Not a scam at all, though mostly a Third World phenomenon. The
actual cost (minus government thuggery) of starting a small
business in the developing world is shockingly low. The theory is
that you can do a lot more good by "microloans" directly to
individuals than by traditional World Bank-type megaloans, which
often pad the Big Man's pocket or go toward ego-driven public works
projects that do little to address the real problems in those
countries.
ChrisO,
I work in the mortgage industry in Chicago. I saw speculators, as
you call them. They're also known as investors, to use a less
loaded term. They did not comprise 1/4 to a 1/3 of the market here.
Anecdotal evidence, to be sure, but I don't have anything more
accurate in front of me. I would speculate that only the craziest
markets had that many speculators, and that they were to blame for
a lot of the bubble in those areas. A lot of people did not lose
money even in those areas, because they did not buy at the top.
highnumber: I appreciate the corrections and clarifications--I
was throwing too many loan types into the same bucket. (Looks like
I also left out the verb "reset" in one sentence of my original
post.)
The peak
for option ARM resets appears to be farther out than the peak
for subprime resets (though that doesn't need to correlate with
origination dates).
I ran a school, I'd surely want kids to have some idea of
the time value of money and some concept of the real costs of a
long-term loan.
First you have to find a way to teach high school students the
concept of "long-term" as applied to more than a week. I'd say most
teenagers simply haven't been around long enough to understand the
"thirty years" part of "compound interest over thirty years."

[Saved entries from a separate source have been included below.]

-- ==== Sys2Proof/Tests/Slice0.lean ====
section
/-! SUPPORT. Tests and witnesses. Every expected result is a row of spec/95_test_vectors.md or a value
written out by hand from the rule named. A theorem `witness_X` shows concrete states and operands that
meet all hypotheses of the statement X together, clause by clause at the ends of its ranges. -/

namespace Sys2Proof.Machine

/-! ## Looking at an outcome -/

/-- The next state of an outcome. -/
def nextOf : Result → Option State
  | .next t => some t
  | .fault _ => none
  | .refused _ => none

/-- `(SEQCTR, TXLEN, RXLEN, RXOVF)` as the vectors write a state. -/
def regsOf (r : Result) : Option (Nat × Nat × Nat × Bool) :=
  (nextOf r).map fun t => (t.seqctr.toNat, t.txlen.toNat, t.rxlen.toNat, t.rxovf)

/-- The responses an outcome gives. -/
def saysOf (r : Result) : Option (List Response) := (nextOf r).map (·.responses)

/-- The first `n` cells of TXBUF. -/
def txOf (n : Nat) (r : Result) : Option (List (Option Byte)) :=
  (nextOf r).map fun t => (List.range n).map (cellAt t.txbuf)

/-- The cells `a` to `a + n - 1` of RXBUF. -/
def rxOf (a n : Nat) (r : Result) : Option (List (Option Byte)) :=
  (nextOf r).map fun t => (List.range n).map fun i => cellAt t.rxbuf (a + i)

/-- The refusal of an outcome. -/
def refusalOf : Result → Option Refusal
  | .next _ => none
  | .fault _ => none
  | .refused e => some e

theorem exists_next {r : Result} (h : (nextOf r).isSome = true) : ∃ t, r = .next t := by
  cases r with
  | next t => exact ⟨t, rfl⟩
  | fault f => cases h
  | refused e => cases h

/-- The instruction gives a next state and one response. -/
def gives (i : Instr) (s : State) (r : Response) : Prop :=
  ∃ t, exec i s = .next t ∧ t.responses = s.responses ++ [r]

theorem gives_of {i : Instr} {s : State} {r : Response}
    (h : saysOf (exec i s) = some (s.responses ++ [r])) : gives i s r := by
  unfold gives
  cases hx : exec i s with
  | next t =>
    rw [hx] at h
    exact ⟨t, rfl, Option.some.inj h⟩
  | fault f => rw [hx] at h; cases h
  | refused e => rw [hx] at h; cases h

/-! ## Small states -/

/-- `n` bytes of value `b`. -/
def same (n : Nat) (b : Byte) : List Byte := List.replicate n b

@[simp] theorem same_length (n : Nat) (b : Byte) : (same n b).length = n := List.length_replicate

/-- The frame of vector V1. -/
def v1Frame : List Byte := [0x02, 0x05, 0x00, 0x02, 0x41, 0x42, 0x05, 0x03]

/-- The frame of vector VE15, 256 bytes. -/
def ve15Frame : List Byte := [0x02, 0x05, 0x0A, 0xFA] ++ same 250 0x00 ++ [0xF4, 0x03]

/-- RXBUF holds the bytes listed, as after RXLOAD on the reset state. -/
def rxState (bs : List Byte) : State :=
  { State.reset with rxbuf := fillCells [] 0 bs, rxlen := BitVec.ofNat 9 bs.length }

/-- `(1, 8, 0, 0)` with V1's frame in TXBUF: the state after V1's ENCODE. -/
def sentState : State :=
  { State.reset with seqctr := 1, txlen := 8, txbuf := fillCells [] 0 v1Frame }

/-- `(c, 0, 0, 0)` with payload bytes presented. -/
def payState (c : Byte) (p : List Byte) : State := { State.reset with seqctr := c, payload := p }

/-- `(0, 0, n, 0)` with one written cell: enough for an operation that looks at RXLEN. -/
def rxlenState (n : Nat) : State :=
  { State.reset with rxlen := BitVec.ofNat 9 n, rxbuf := [(255, 0x03)] }

/-! ## Well-formedness (log 14, log 19) -/

/-- A number operand of LENW bits holds at most 2^LENW - 1 (R46). -/
theorem test_wf_refuses_wide_encode :
    (Instr.encode 0x05 65536).wf = false ∧ (Instr.encode 0x05 512).wfAt 9 = false := by decide
theorem test_wf_refuses_wide_txrd :
    (Instr.txrd 65536).wf = false ∧ (Instr.txrd 512).wfAt 9 = false := by decide
theorem test_wf_refuses_wide_rxrd :
    (Instr.rxrd 65536).wf = false ∧ (Instr.rxrd 512).wfAt 9 = false := by decide
theorem test_wf_takes_number_at_its_lenw :
    (Instr.txrd 65535).wf = true ∧ (Instr.txrd 511).wfAt 9 = true ∧
      (Instr.encode 0x05 65536).wfAt 17 = true := by decide

theorem test_wf_refuses_any_with_enq : (Instr.frameAny 0x05 0x00 0x02).wf = false := by decide
theorem test_wf_refuses_any_with_ack : (Instr.frameAny 0x06 0x00 0x02).wf = false := by decide
theorem test_wf_refuses_any_with_nak : (Instr.frameAny 0x15 0x00 0x02).wf = false := by decide
theorem test_wf_takes_other_flags :
    (Instr.frameAny 0x00 0xFF 0xFF).wf = true ∧ (Instr.encode 0xFF 65535).wf = true := by decide

/-! ## Decoding: words of spec/opcode_table.json and 95_test_vectors.md -/

/-- Rows VI2, VI3, VE1, X (105FFFF), VB6, VB7. -/
theorem test_decode_transmit_words :
    decode (.opword 16 0x0FFFFFF) = .ok .illegal ∧ decode (.opword 16 0x0050002) = .ok .illegal ∧
    decode (.opword 16 0x1050002) = .ok (.encode 0x05 2) ∧
    decode (.opword 16 0x105FFFF) = .ok (.encode 0x05 65535) ∧
    decode (.opword 16 0x200FFFF) = .ok (.txrd 65535) ∧
    decode (.opword 16 0x2AB0006) = .ok (.txrd 6) := by decide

Can someone explain the "microcredit" fad?
If you mean like car title loans and such, well they aren't
anything new in America, they're simply a pawnshop.

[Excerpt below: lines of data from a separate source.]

/-- The A instruction of a word (R41, R59, R105, R111, R167, R199). -/
def decodeA (w : BitVec 32) : Option Instr :=
  let d := w.extractLsb' 17 6
  let a := w.extractLsb' 11 6
  let b := w.extractLsb' 5 6
  let m := w.extractLsb' 0 5
  let vd := w.extractLsb' 17 5
  let va := w.extractLsb' 11 5
  let vb := w.extractLsb' 5 5
  let x : BitVec 3 := w.extractLsb' 22 1 ++ w.extractLsb' 16 1 ++ w.extractLsb' 10 1
  let ity (f : IType → Instr) : Option Instr :=
    onlyIf (decide (m.extractLsb' 4 1 = 0#1)) ((IType.ofCode (m.extractLsb' 0 4).toNat).map f)
  let ityS (f : Bool → IType → Instr) : Option Instr :=
    (IType.ofCode (m.extractLsb' 0 4).toNat).map (f (isSet (m.extractLsb' 4 1)))
  let flt (f : FFmt → Rnd → Instr) : Option Instr :=
    (Rnd.ofCode (m.extractLsb' 0 3).toNat).map (f (FFmt.ofCode (m.extractLsb' 3 2).toNat))
  let m0 (i : Instr) : Option Instr := onlyIf (decide (m = 0#5)) (some i)
  let vty (c : Bool) (f : VType → Instr) : Option Instr :=
    onlyIf (c && decide (m.extractLsb' 4 1 = 0#1)) ((VType.ofCode (m.extractLsb' 0 4).toNat).map f)
  let rnd (f : Rnd → Instr) : Option Instr :=
    onlyIf (decide (m.extractLsb' 3 2 = 0#2)) ((Rnd.ofCode (m.extractLsb' 0 3).toNat).map f)
  match (w.extractLsb' 23 6).toNat with
  | 0x00 => onlyIf (decide (w.extractLsb' 0 23 = 0#23)) (some .anop)
  | 0x01 => some (.movi d (w.extractLsb' 1 16) (isSet (w.extractLsb' 0 1)))
  | 0x02 => ityS (.add d a b)
  | 0x03 => ityS (.sub d a b)
  | 0x04 => ityS (.mul d a b)
  | 0x05 => ity (.mulh d a b)
  | 0x06 => ity (.div d a b)
  | 0x07 => m0 (.and d a b)
  | 0x08 => m0 (.or d a b)
  | 0x09 => m0 (.xor d a b)
  | 0x0A => some (.shl d a b m)
  | 0x0B => ity (.shr d a b)
  | 0x0C => ity (.min d a b)
  | 0x0D => ity (.max d a b)
  | 0x0E =>
    match Cond.ofCode (d.extractLsb' 3 3).toNat with
    | some c => ity (.cmp c (d.extractLsb' 0 3) a b)
    | none => none
  | 0x0F =>
    onlyIf (decide (m.extractLsb' 4 1 = 0#1)) (some (.sel d a b (isSet (m.extractLsb' 3 1)) (m.extractLsb' 0 3)))
  | 0x10 =>
    onlyIf (decide (b = 0#6) && decide (m.extractLsb' 2 3 = 0#3))
      (some (.bits d a (BitOp.ofCode (m.extractLsb' 0 2).toNat)))
  | 0x11 => m0 (.bfx d a b)
  | 0x12 =>
    onlyIf (decide (d.extractLsb' 3 3 = 0#3) && decide (m.extractLsb' 1 4 = 0#4))
      (some (.pred (d.extractLsb' 0 3) a b (isSet (m.extractLsb' 0 1))))
  | 0x13 => some (.lea d a (w.extractLsb' 0 11))
  | 0x14 => flt (.fadd d a b)
  | 0x15 => flt (.fmul d a b)
  | 0x16 => flt (.ffma d a b)
  | 0x17 => flt (.fdiv d a b)
  | 0x18 =>
    onlyIf (decide (m.extractLsb' 0 3 = 0#3))
      ((Cond.ofCode (d.extractLsb' 3 3).toNat).map fun c =>
        .fcmp c (d.extractLsb' 0 3) a b (FFmt.ofCode (m.extractLsb' 3 2).toNat))
  | 0x19 =>
    onlyIf (decide (b.extractLsb' 3 3 = 0#3))
      ((Rnd.ofCode (m.extractLsb' 0 3).toNat).map fun r =>
        .fcvt d a (isSet (b.extractLsb' 2 1)) (FFmt.ofCode (b.extractLsb' 0 2).toNat)
          (FFmt.ofCode (m.extractLsb' 3 2).toNat) r)
  | 0x1A =>
    onlyIf (decide (m.extractLsb' 1 2 = 0#2))
      (some (.fmnx d a b (FFmt.ofCode (m.extractLsb' 3 2).toNat) (isSet (m.extractLsb' 0 1))))
  | 0x1B => (decodeVArith x m).map (.vadd vd va vb)
  | 0x1C => (decodeVArith x m).map (.vsub vd va vb)
  | 0x1D => (decodeVArith x m).map (.vmul vd va vb)
  | 0x1E =>
    onlyIf (decide (m.extractLsb' 4 1 = 0#1))
      (match VFmt.ofCode (m.extractLsb' 0 4).toNat, Rnd.ofCode x.toNat with
      | some f, some r => some (.vfma vd va vb f r)
      | _, _ => none)
  | 0x1F => vty (decide (x = 0#3)) (.vmin vd va vb)
  | 0x20 => vty (decide (x = 0#3)) (.vmax vd va vb)
  | 0x21 => onlyIf (decide (m = 0#5)) ((LogOp.ofCode x.toNat).map (.vlog vd va vb))
  | 0x22 =>
    onlyIf (decide (x.extractLsb' 1 2 = 0#2))
      (if m.extractLsb' 4 1 = 1#1 then
        onlyIf (decide (vb = 0#5)) (some (.vsh vd va (.imm (m.extractLsb' 0 4)) (isSet (x.extractLsb' 0 1))))
       else onlyIf (decide (m = 0#5)) (some (.vsh vd va (.reg vb) (isSet (x.extractLsb' 0 1)))))
  | 0x23 =>
    match Cond.ofCode x.toNat with
    | some c => vty true fun t => .vcmp vd va vb t c
    | none => none
  | 0x24 => onlyIf (decide (x = 0#3)) (m0 (.vsel vd va vb))
  | 0x25 =>
    match RedOp.ofCode (x.extractLsb' 0 2).toNat, Rnd.ofCode (vb.extractLsb' 2 3).toNat with
    | some o, some r => vty (decide (vb.extractLsb' 0 2 = 0#2)) fun t => .vred vd va o (isSet (x.extractLsb' 2 1)) t r
    | _, _ => none
  | 0x26 =>
    match RedOp.ofCode (x.extractLsb' 0 2).toNat, Rnd.ofCode (vb.extractLsb' 2 3).toNat with
    | some o, some r => vty (decide (vb.extractLsb' 0 2 = 0#2)) fun t => .vscan vd va o (isSet (x.extractLsb' 2 1)) t r
    | _, _ => none
  | 0x27 => onlyIf (decide (x = 0#3)) (m0 (.vperm vd va vb))
  | 0x28 =>
    (Rnd.ofCode x.toNat).map fun r =>
      .vcvt vd va (EType.ofCode (m.extractLsb' 0 4).toNat) (EType.ofCode (vb.extractLsb' 0 4).toNat)
        (isSet (vb.extractLsb' 4 1)) r (isSet (m.extractLsb' 4 1))
  | 0x29 =>
    onlyIf (decide (vb = 0#5) && decide (m.extractLsb' 4 1 = 0#1))
      ((VFmt.ofCode (m.extractLsb' 0 4).toNat).map fun f => .vsfu vd va (SfuFn.ofCode x.toNat) f)
  | 0x2A => onlyIf (decide (m.extractLsb' 2 3 = 0#3)) (some (.vmov d a b (m.extractLsb' 0 2)))
  | 0x2B =>
    onlyIf (decide (x = 0#3) && decide (vb = 0#5) && decide (m.extractLsb' 0 4 = 15#4))
      (some (.venc vd va (isSet (m.extractLsb' 4 1))))
  | 0x2C => onlyIf (decide (x = 0#3) && decide (vb = 0#5) && decide (m = 15#5)) (some (.vdec vd va))
  | 0x2D => ity (.viota d a b)
  | 0x2E => onlyIf (decide (d.extractLsb' 4 2 = 0#2)) (some (.vrep (d.extractLsb' 0 4) a (w.extractLsb' 0 11)))
  | 0x2F =>
    onlyIf (decide (d.extractLsb' 4 2 = 0#2) && decide (b = 0#6) && decide (m.extractLsb' 0 4 = 0#4))
      (match MType.ofCode (d.extractLsb' 0 4).toNat, MType.ofCode (a.extractLsb' 0 4).toNat with
      | some ta, some tb =>
        some (.mfmt ta tb (isSet (a.extractLsb' 4 1)) (isSet (a.extractLsb' 5 1)) (isSet (m.extractLsb' 4 1)))
      | _, _ => none)
  | 0x30 => rnd (.mma d a b)
  | 0x31 => rnd (.mmas d a b)
  | 0x32 => rnd (.mdist d a b)
  | 0x33 => onlyIf (decide (m.extractLsb' 0 4 = 0#4)) (some (.mtopk d a b (isSet (m.extractLsb' 4 1))))
  | 0x34 =>
    onlyIf (decide (a = 0#6) && decide (b = 0#6) && decide (m.extractLsb' 1 4 = 0#4))
      (some (.mzero d (isSet (m.extractLsb' 0 1))))
  | 0x35 => onlyIf (decide (a = 0#6) && decide (b = 0#6)) (m0 (.mopen d))
  | 0x36 => onlyIf (decide (a = 0#6) && decide (b = 0#6)) (m0 (.mclose d))
  | 0x37 => onlyIf (decide (b = 0#6)) (m0 (.mtran d a))
  | 0x38 =>
    onlyIf (decide (m.extractLsb' 4 1 = 0#1))
      (match McvtOvf.ofCode (b.extractLsb' 3 2).toNat, Rnd.ofCode (b.extractLsb' 0 3).toNat with
      | some o, some r =>
        some (.mcvt d a (EType.ofCode (m.extractLsb' 0 4).toNat) (isSet (b.extractLsb' 5 1)) o r)
      | _, _ => none)
  | 0x39 =>
    onlyIf (decide (b.extractLsb' 2 4 = 0#4) && decide (m.extractLsb' 3 1 = 0#1))
      ((Rnd.ofCode (m.extractLsb' 0 3).toNat).map fun r =>
        .mew d a (MewOp.ofCode (b.extractLsb' 0 2).toNat) (isSet (m.extractLsb' 4 1)) r)
  | 0x3A =>
    onlyIf (decide (a = 0#6) && decide (b = 0#6) && decide (m.extractLsb' 1 4 = 0#4))
      (some (.mwait d (isSet (m.extractLsb' 0 1))))
  | 0x3B =>
    onlyIf (decide (m.extractLsb' 4 1 = 0#1)) ((VType.ofCode (m.extractLsb' 0 4).toNat).map (.vclmp d a b))
  | 0x3C => vty (decide (x = 0#3) && decide (vb = 0#5)) (.vabs vd va)
  | 0x3D =>
    onlyIf (decide (x = 0#3) && decide (vb = 0#5) && decide (m.extractLsb' 2 3 = 0#3))
      (some (.vbits vd va (BitOp.ofCode (m.extractLsb' 0 2).toNat)))
  | 0x3E => (decodeVDotT x m).map (.vdot vd va vb)
  | 0x3F => m0 (.hash d a b)
  | _ => none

I took a Consumer Economics course in my last semester of high
school. It was an elective course. We covered things like how to
make a budget, the rule of 72 and how it affects both savings and
loans, checking accounts, how insurance works, etc. I understand
that many schools that used to offer "Home Economics" have ditched
that in favor of something sometimes called "Life Skills," which
may cover similar ground.
"Consumerism" was a hot topic in the mid-1970s.
Kevin
kevrob,
Thanks for a thoughtful and well-argued post. We certainly share
the same concern for separating school & state; I just have my
doubts that we libertarians will help that process along very much
by preemptively handing our portion of the public till over to the
very people who are fighting to make that till bigger and bigger,
year after year. Better to take that money and donate it towards
efforts to privatize education and advocate other libertarian
causes. I think it would be an act of delightful revenge to donate
the balance of my "Robert C. Byrd scholarship" to the Reason
foundation.
As one final note, I will remark that nowadays egalitarianism
reigns so completely over the world of post-secondary financial aid
that--of the 5 private and 1 state school to which I applied and
was accepted--only the state school offered any kind of merit-based
scholarships. My parents had some equity in their small business,
which the admissions officers figured they could have mortgaged to
pay for my tuition, so I didn't qualify for any need-based aid at
all. The state school, meanwhile, offered me a full-ride (and,
incidentally, privately-funded) scholarship.
An important distinction is that lenders did not do these
things, brokers did.
Whatever gets you through the night.
You have a good point here in your title. The Philippines also
needs more credit and no more debt.
How will that be then and what's the difference about debts and
credits?
Well whatever,,,THAT'S JUST ABOUT IT!!!